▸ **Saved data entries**
-- ==== Sys2Proof/Laws/Decode.lean ====
section
/-! SUPPORT. The physical address around the logical one (R76): small facts about `Addr13.logical`, `Addr13.low` and
`Addr10.physical`, stated with numbers where that is what callers need. -/

namespace Sys2Proof

/-- The unnamed bits are clear exactly below 1024. -/
theorem Addr13.logical_iff_lt (a : Addr13) : Addr13.logical a = true ↔ a.toNat < 1024 := by
  have := a.isLt
  simp only [Addr13.logical, decide_eq_true_eq, ← BitVec.toNat_inj]
  simp [BitVec.extractLsb'_toNat, Nat.shiftRight_eq_div_pow]
  omega

theorem Addr10.toNat_physical (a : Addr10) : (Addr10.physical a).toNat = a.toNat := by
  have := a.isLt
  simp [Addr10.physical]
  omega

@[simp] theorem Addr13.logical_physical (a : Addr10) : Addr13.logical (Addr10.physical a) = true := by
  rw [Addr13.logical_iff_lt, Addr10.toNat_physical]
  exact a.isLt

@[simp] theorem Addr13.low_physical (a : Addr10) : Addr13.low (Addr10.physical a) = a := by
  apply BitVec.eq_of_toNat_eq
  simp [Addr13.low, BitVec.extractLsb'_toNat, Addr10.toNat_physical]
  exact a.isLt

theorem Addr13.physical_low {a : Addr13} (h : Addr13.logical a = true) :
    Addr10.physical (Addr13.low a) = a := by
  rw [Addr13.logical_iff_lt] at h
  apply BitVec.eq_of_toNat_eq
  simp [Addr13.low, Addr10.toNat_physical, BitVec.extractLsb'_toNat]
  omega

/-- The step wires are the address modulo 8. -/
theorem Machine.wires_step_toNat (a : Addr13) : (Machine.wires a).step.toNat = a.toNat % 8 := by
  simp [Machine.wires, decodeFields, Addr13.low, BitVec.extractLsb'_toNat]

end Sys2Proof
end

▸ **Task description**
The goal is a faithful transcription of every entry above.

▸ **Response**
-- ==== Sys2Proof/Laws/Decode.lean ====
section
/-! SUPPORT. The physical address around the logical one (R76): small facts about `Addr13.logical`, `Addr13.low` and
`Addr10.physical`, stated with numbers where that is what callers need. -/

namespace Sys2Proof

/-- The unnamed bits are clear exactly below 1024. -/
theorem Addr13.logical_iff_lt (a : Addr13) : Addr13.logical a = true ↔ a.toNat < 1024 := by
  have := a.isLt
  simp only [Addr13.logical, decide_eq_true_eq, ← BitVec.toNat_inj]
  simp [BitVec.extractLsb'_toNat, Nat.shiftRight_eq_div_pow]
  omega

theorem Addr10.toNat_physical (a : Addr10) : (Addr10.physical a).toNat = a.toNat := by
  have := a.isLt
  simp [Addr10.physical]
  omega

@[simp] theorem Addr13.logical_physical (a : Addr10) : Addr13.logical (Addr10.physical a) = true := by
  rw [Addr13.logical_iff_lt, Addr10.toNat_physical]
  exact a.isLt

@[simp] theorem Addr13.low_physical (a : Addr10) : Addr13.low (Addr10.physical a) = a := by
  apply BitVec.eq_of_toNat_eq
  simp [Addr13.low, BitVec.extractLsb'_toNat, Addr10.toNat_physical]
  exact a.isLt

theorem Addr13.physical_low {a : Addr13} (h : Addr13.logical a = true) :
    Addr10.physical (Addr13.low a) = a := by
  rw [Addr13.logical_iff_lt] at h
  apply BitVec.eq_of_toNat_eq
  simp [Addr13.low, Addr10.toNat_physical, BitVec.extractLsb'_toNat]
  omega

/-- The step wires are the address modulo 8. -/
theorem Machine.wires_step_toNat (a : Addr13) : (Machine.wires a).step.toNat = a.toNat % 8 := by
  simp [Machine.wires, decodeFields, Addr13.low, BitVec.extractLsb'_toNat]

end Sys2Proof
end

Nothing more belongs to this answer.